一个连接两个大分区表以生成1000万行的查询将消耗资源，这是无法避免的

您可以通过减少

工作记忆

，以内存消耗换取速度：较小的VAKUE将使查询速度变慢，但占用的内存更少

我认为最好的办法是保持

work\u mem

高，但要减少

max\u connections

，这样就不会很快耗尽内存。
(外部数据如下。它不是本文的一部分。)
theorem State.mbxRegWrite_words (m off : Nat) (a : Access) (s : State) : MbxWords s.mbx (s.mbxRegWrite m off a).mbx := by
  unfold State.mbxRegWrite
  simp only
  split
  · split
    · exact .refl
    · split
      · exact .single (.release s.mbx m)
      · exact .refl
  · exact .refl
  · split
    · exact .refl
    · exact State.doorbell_words m s
  · exact .single (.length s.mbx m fun x => (aliased (aliasOf a.addr) 0x7FF#32 (x.setWidth 32) a.value).setWidth 11)
  · exact .refl
  · exact .refl

theorem mbxBuf_off {base m off : Nat} (h : mbxBuf base = some (m, off)) (hb : base % 4 = 0) : off % 4 = 0 := by
  unfold mbxBuf at h
  split at h
  · cases h
    omega
  · cases h

theorem State.mbxBufWrite_words {m off : Nat} (ho : off % 4 = 0) (a : Access) (s : State) :
    MbxWords s.mbx (s.mbxBufWrite m off a).mbx := by
  unfold State.mbxBufWrite
  split
  · exact .refl
  · split
    · exact .refl
    · split
      · exact State.overrun_words m s
      · rename_i h2 h3
        have h3 : (tget Mailbox.init s.mbx m).reqBusy = false := by
          cases hb : (tget Mailbox.init s.mbx m).reqBusy
          · rfl
          · exact absurd hb h3
        exact .single (.write s.mbx m off a.value h3 (by omega) ho)

theorem baseOf_aligned (a : BitVec 24) : baseOf a % 4 = 0 := by
  unfold baseOf
  omega

theorem State.write_words (a : Access) (s : State) : MbxWords s.mbx (s.write a).mbx := by
  unfold State.write
  simp only
  split
  · exact .refl
  · split
    · exact State.mbxRegWrite_words _ _ _ s
    · split
      · rename_i h
        exact State.mbxBufWrite_words (mbxBuf_off h (baseOf_aligned _)) _ s
      · exact .refl

theorem forList_words {β : Type} (xs : List β) (f : β → State → State)
    (hf : ∀ x s, MbxWords s.mbx (f x s).mbx) (s : State) : MbxWords s.mbx (forList xs f s).mbx := by
  unfold forList
  induction xs generalizing s with
  | nil => exact .refl
  | cons x xs ih => exact (hf x s).trans (ih (f x s))

theorem State.serve_words (n : Nat) (l : List Access) (s : State) : MbxWords s.mbx (State.serve n l s).mbx := by
  induction n generalizing l s with
  | zero => exact .refl
  | succ n ih =>
    unfold State.serve
    simp only
    split
    · exact forList_words _ _ State.write_words s
    · refine (forList_words (servedNow l) State.write State.write_words s).trans ?_
      exact ih _ { forList (servedNow l) State.write s with dev := (forList (servedNow l) State.write s).dev.tickTo _ }

/-- Words, and then what the firmware answers of itself. -/
theorem answered_moves {s t : State} (h : MbxWords s.mbx t.mbx) : MbxStep s.mbx (forNat 4 State.answerUnknown t).mbx :=
  .inl ⟨_, h, forNat_moves rfl _ _ fun m _ => State.answerUnknown_moves rfl m⟩

theorem State.writes_moves (l : List Access) (s : State) : MbxStep s.mbx (s.writes l).mbx := by
  unfold State.writes
  split
  · exact .refl
  · exact answered_moves (forList_words l _ State.write_words s)

theorem State.writeReg_moves (a : Access) (s : State) : MbxStep s.mbx (s.writeReg a).mbx := by
  unfold State.writeReg
  split
  · exact .inl ⟨_, State.write_words a s, State.answerUnknown_moves rfl _⟩
  · exact .words (State.write_words a s)
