/-- The dwell of a check that ends at a boundary leaves its place to the next one, and a second urgent check is called for at the first boundary after it. A phase stores what it measured for each checked channel and moves on. At the end every checked channel that still runs as it did at the start gets its class by the check's mode and points; a channel that has stopped or started since gets none. In part the model's choice: log 78, 79, 205 and 206. -/
def Obligations.ChecksMeasureAndClassify : Prop :=
  (∀ (b : Nat) (x : GroupRun),
    (∀ k, x.check = some k → k.start + 6000000 ≤ b → x.turn b = { x with check := none, ended := some k }) ∧
    (∀ k, x.check = some k → b < k.start + 6000000 → x.turn b = x) ∧
    (x.check = none → (x.turn b).urgent = (x.urgent || x.second) ∧ (x.turn b).second = false ∧ (x.turn b).check = none)) ∧
  ∀ (s : State) (g : Fin 32) (c : Check), c.chans.Nodup →
    twf ChanRun.init s.dev.chans = true → twf GroupRun.init s.dev.groups = true →
    let same (u : State) : Prop := DeviceOnly s u ∧ u.dev.fw = s.dev.fw ∧ u.dev.regs = s.dev.regs ∧ u.dev.pw = s.dev.pw ∧
      u.dev.points = s.dev.points ∧ u.dev.nv = s.dev.nv ∧ (∀ k, k ≠ g.val → u.dev.group k = s.dev.group k) ∧
      ∀ n, n ∉ c.chans → u.dev.chan n = s.dev.chan n
    (∀ (k : Fin 4) (ms : List PhaseMeas), (s.dev.group g.val).inPhase k.val = some c → (c.chans.all fun n => ms.any fun m => m.ch == n) = true →
      Completes (.checkPhase g k ms) s fun u =>
        same u ∧ (u.dev.group g.val).inPhase (k.val + 1) = some { c with phase := k.val + 1 } ∧
        (u.dev.group g.val).urgent = (s.dev.group g.val).urgent ∧
        ∀ n m, n ∈ c.chans → ms.find? (fun m => m.ch == n) = some m →
          u.dev.chan n = { s.dev.chan n with
            meas := (s.dev.chan n).meas.measure k.val (((s.dev.cfgAt c.start).chan n).mode == 1) (c.tones.contains (n, k.val)) m }) ∧
    ((s.dev.group g.val).ended = some c → c.phase = 4 → Completes (.checkClassification g) s fun u =>
      same u ∧ u.dev.group g.val = { s.dev.group g.val with ended := none } ∧
      ∀ n, n ∈ c.chans →
        (s.dev.stillRuns c.start n = false → u.dev.chan n = s.dev.chan n) ∧
        (s.dev.stillRuns c.start n = true →
          let captures := (s.dev.chan n).capture.any fun e => decide (e < c.start + 6000000)
          (u.dev.chan n).cls = (classify (s.dev.classCfg c.start) n (s.dev.chan n).meas (if captures then none else (s.dev.chan n).base)).1 ∧
          (u.dev.chan n).lastCheck = c.start + 6000000 ∧ (u.dev.chan n).fastPins = 0#8 ∧ (u.dev.chan n).meas = (s.dev.chan n).meas))

/-! ### Triggers, Bells, lanes -/

/-- A level change on a `TRIG_IN` pin passes, unless it falls within 96 ticks after the last that passed: then it is dropped, counted against the pin, and raises PIN_OVERRUN. An EXTERNAL unit whose edge has held, and a FABRIC unit that matches a message, detect: the detection counts. One that the holdoff or an earlier shot holds does no more; with no sequencer a free one fires, and the firing stands in a record of the unit's group with its key ⌊t_d/48⌋, or in a record of its own where the message has come late. The pins follow their pulses, which stay high until the latest end; trigger messages leave at C + 96, each to the device it names. In part the model's choice: log 62, 66 and 67. -/
def Obligations.TriggersFireAndLeave : Prop :=
  (∀ (s : State) (pin : Fin 4) (rising : Bool) (t : Nat), inSpans s.dev.marks.runs t = true →
     (∀ l, tfind s.dev.trig.pinLast pin.val = some l → t < l + 96 → Completes (.trigInEdge pin rising t) s fun u =>
       DeviceOnly s u ∧ u.dev.trig = s.dev.trig ∧ u.dev.cnt = { s.dev.cnt with pin := tbump s.dev.cnt.pin pin.val } ∧
       (u.dev.evt evTrig0).bits.getLsbD 19 = true ∧ { u.dev with evts := s.dev.evts, cnt := s.dev.cnt, clk := s.dev.clk } = s.dev) ∧
     ((∀ l, tfind s.dev.trig.pinLast pin.val = some l → l + 96 ≤ t) → Completes (.trigInEdge pin rising t) s fun u =>
       DeviceOnly s u ∧ tfind u.dev.trig.pinLast pin.val = some t ∧ u.dev.trig.pinLevel.getLsbD pin.val = rising ∧
       (∀ k, k < 4 → k ≠ pin.val → u.dev.trig.pinLevel.getLsbD k = s.dev.trig.pinLevel.getLsbD k) ∧
       { u.dev with trig := s.dev.trig, clk := s.dev.clk } = s.dev)) ∧
  (∀ (s : State) (u : Fin 32) (x : UnitCfg) (t : Nat),
     let same (v : State) : Prop := DeviceOnly s v ∧ v.dev.fw = s.dev.fw ∧ v.dev.regs = s.dev.regs ∧ v.dev.pw = s.dev.pw ∧
       v.dev.chans = s.dev.chans ∧ v.dev.points = s.dev.points ∧ v.dev.nv = s.dev.nv
     let detected (v : State) (key : Nat) (f : Firing) : Prop :=
       (twf 0#32 s.dev.cnt.unit = true → tget 0#32 v.dev.cnt.unit (4 * u.val) = tget 0#32 s.dev.cnt.unit (4 * u.val) + 1#32) ∧
       ((s.dev.unitAt u.val f.td).holds x f.t = true → v.dev.cnt.unit = tbump s.dev.cnt.unit (4 * u.val) ∧ v.dev.trig = s.dev.trig) ∧
       ((s.dev.unitAt u.val f.td).holds x f.t = false → x.seqmode = 0 →
         v.dev.cnt.unit = tbump (tbump s.dev.cnt.unit (4 * u.val)) (4 * u.val + 1) ∧
         ∃ r, r ∈ v.dev.trig.recs ∧ r.grp = x.rgrp ∧ r.key = key ∧ f ∈ r.fires)
     (∀ rising : Bool, (s.dev.cfgAt t).unit u.val = some x → x.enable = true → x.type = 7 → (x.sel = 2 ∨ (x.sel = 0 ↔ rising = true)) →
       tfind s.dev.trig.pinLast x.src = some t → s.dev.trig.pinLevel.getLsbD x.src = rising → inSpans s.dev.marks.runs t = true →
       Completes (.externalEdgeAccepted u rising t) s fun v =>
         same v ∧ detected v (t / 48) ⟨u.val, 7, 256 * t, t, BitVec.ofNat 32 (bit01 rising), 0#14⟩) ∧
     ∀ m : TrigMsg, s.dev.fab.address ≠ 0 →
       let late := decide (m.close + 48096 < t)
       let at_ := if late then t else m.close
       Completes (.fabricTriggerMessage m t) s fun v =>
         same v ∧
         (((s.dev.cfgAt at_).units.filter fun (_, y) => y.enable && y.type == 8 && y.m == m.id && (y.p1 == 0xFFF || y.p1 == m.origin)) = [] →
           v.dev.cnt.unit = s.dev.cnt.unit ∧ v.dev.trig = s.dev.trig) ∧
         (inSpans s.dev.marks.runs at_ = true → x.type = 8 →
           ((s.dev.cfgAt at_).units.filter fun (_, y) => y.enable && y.type == 8 && y.m == m.id && (y.p1 == 0xFFF || y.p1 == m.origin))
             = [(u.val, x)] →
           detected v (if late then t else m.close / 48) ⟨u.val, 8, 256 * m.time + m.frac, m.close, BitVec.ofNat 32 m.id, m.flags⟩)) ∧
  (∀ (s : State) (pin : Fin 4) (t : Nat),
     ((s.dev.trig.pulses.any fun (q, a, b) => q == pin.val && (a == t || b == t)) = true →
       Completes (.trigOutPulse pin t) s fun u =>
         DeviceOnly s u ∧ (∀ k, k < 4 → (u.dev.trig.outs.getLsbD k = true ↔ ∃ a b, (k, a, b) ∈ s.dev.trig.pulses ∧ a ≤ t ∧ t < b)) ∧
         (∀ k a b, (k, a, b) ∈ u.dev.trig.pulses ↔ (k, a, b) ∈ s.dev.trig.pulses ∧ t < b) ∧
         { u.dev with trig := s.dev.trig, clk := s.dev.clk } = s.dev ∧
         { u.dev.trig with outs := s.dev.trig.outs, pulses := s.dev.trig.pulses } = s.dev.trig) ∧
     Completes (.fabricTriggerSend t) s fun u =>
       DeviceOnly s u ∧ u.dev.trig.msgs = s.dev.trig.msgs.filter (fun (a, _, _) => !decide (a ≤ t)) ∧
       (∀ a dest m, (a, dest, m) ∈ s.dev.trig.msgs → a ≤ t → dest ≠ s.dev.fab.address → OutFrame.trigger dest m ∈ u.dev.fab.out) ∧
       u.dev.fw = s.dev.fw ∧ u.dev.regs = s.dev.regs ∧ u.dev.chans = s.dev.chans ∧ u.dev.pw = s.dev.pw ∧ u.dev.gran = s.dev.gran)

/-- A record closes at C: it is gone, RECNO counts it, the record counter of its primary unit rises, every unit with EVENT raises its bit, and units with CART send one TRIGGER cart on the primary unit's stream. A Bell rings at the first multiple of 16 ticks at or after C, a message leaves at C + 96, the pins pulse from t + OUT_DELAY but not before C + 48, and the head of an armed queue takes the capture at the record's time; none armed is a missed capture. What no unit asks for does not happen: no capture, no Bell, no pulse, no message. In part the model's choice: log 64, 65 and 68. -/
def Obligations.RecordsCloseOnce : Prop :=
  ∀ (s : State) (grp : Fin 8) (key : Nat) (r : OpenRec) (prime : Firing),
    s.dev.trig.recs.find? (fun r => r.grp == grp.val && r.key == key) = some r → s.dev.inEpoch r.close = true →
    primaryOf r.entries = some prime →
    let unit (f : Firing) : Option UnitCfg := (s.dev.cfgAt r.inst).unit f.unit
    let asks (k : Nat) : Prop := ∃ f ∈ r.entries, ∃ x, unit f = some x ∧ hasBit x.act k = true
    Completes (.recordClose grp key) s fun u =>
      DeviceOnly s u ∧ u.dev.trig.recs = s.dev.trig.recs.erase r ∧ u.dev.trig.recno = s.dev.trig.recno + 1#32 ∧
      u.dev.trig.units = s.dev.trig.units ∧
      (twf 0#32 s.dev.cnt.unit = true →
        tget 0#32 u.dev.cnt.unit (4 * prime.unit + 2) = tget 0#32 s.dev.cnt.unit (4 * prime.unit + 2) + 1#32) ∧
      (∀ f ∈ r.entries, ∀ x, unit f = some x → hasBit x.act 1 = true →
        (f.unit < 16 → (u.dev.evt evTrig0).bits.getLsbD f.unit = true) ∧ (16 ≤ f.unit → (u.dev.evt evTrig1).bits.getLsbD (f.unit - 16) = true)) ∧
      (s.dev.pw.mode ≠ .safe → asks 0 → u.dev.port.seqs = tbump s.dev.port.seqs (0x700 + prime.unit)) ∧
      (¬asks 0 → u.dev.port = s.dev.port) ∧ (¬asks 2 → u.dev.gran = s.dev.gran) ∧ (¬asks 3 → u.dev.bell = s.dev.bell) ∧
      (asks 3 → ∃ y ∈ u.dev.bell.due, y.tick % 16 = 0 ∧ r.close ≤ y.tick ∧ y.tick < r.close + 16 ∧ y.sources &&& srcTrigger = srcTrigger) ∧
      (∀ f ∈ r.entries, ∀ x, unit f = some x →
        (hasBit x.act 4 = true → ∃ m : TrigMsg, (r.close + 96, x.bcDest, m) ∈ u.dev.trig.msgs ∧ m.origin = s.dev.fab.address ∧ m.id = x.bcId ∧
          m.time = wholeOf prime.t ∧ m.frac = fracOf prime.t ∧ m.close = r.close ∧ m.flags = r.fires.foldl (fun w y => w ||| y.flags) 0#14) ∧
        (hasBit x.act 5 = true → ∀ p, p < 4 → hasBit x.outpins p = true →
          let rise := Max.max (wholeOf (f.t + 128) + x.outDelay) (r.close + 48)
          (p, rise, rise + x.outWidth) ∈ u.dev.trig.pulses) ∧
        (hasBit x.act 2 = true → twf RegionRun.init s.dev.gran.regions = true → twf Slot.init (s.dev.region x.region).slots = true →
          ((s.dev.region x.region).queue = [] → (u.dev.evt evTrig0).bits.getLsbD 18 = true ∧ u.dev.region x.region = s.dev.region x.region) ∧
          ∀ k q, (s.dev.region x.region).queue = k :: q →
            let z := (u.dev.region x.region).slot k
            (z.state = .filling ∨ z.state = .done) ∧ z.time = prime.t ∧ z.recno = s.dev.trig.recno ∧ (u.dev.region x.region).queue = q ∧
            z.p = ((s.dev.region x.region).slot k).p ∧ z.q = ((s.dev.region x.region).slot k).q)) ∧
      (¬asks 4 → u.dev.trig.msgs = s.dev.trig.msgs) ∧ (¬asks 5 → u.dev.trig.pulses = s.dev.trig.pulses) ∧
      u.dev.fw = s.dev.fw ∧ u.dev.regs = s.dev.regs ∧ u.dev.chans = s.dev.chans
此外，将更多RAM放入机器是最便宜的硬件调优技术之一

您可以稍微改进查询：

删除
```
独立的
```
，它是无用的，会消耗CPU资源，并且会使您的估计值偏离
```
分析表2
```
，以便获得更好的估计值

关于分区：如果这些查询扫描所有分区，那么对于分区表，查询速度会变慢

分区对您是否是一个好主意取决于您是否有其他查询受益于分区：

首先也是最重要的一点是，大规模删除，这是通过删除分区实现的
顺序扫描，其中分区键是扫描筛选器的一部分

与流行的观点相反，如果您有大的表，分区并不是总能让您受益的东西：许多查询会因为分区而变慢

锁是您最不担心的：只需增加

max\u locks\u per\u transaction

在这两种情况下分区列的名称是什么？非常感谢您提供了这个解释得很好的答案，我一直在与我的团队讨论这个问题，根据您的建议，分区在一半的查询中帮助了我们，但另一半仍然失败，我们将再试一次。非常感谢你这么漂亮的解释。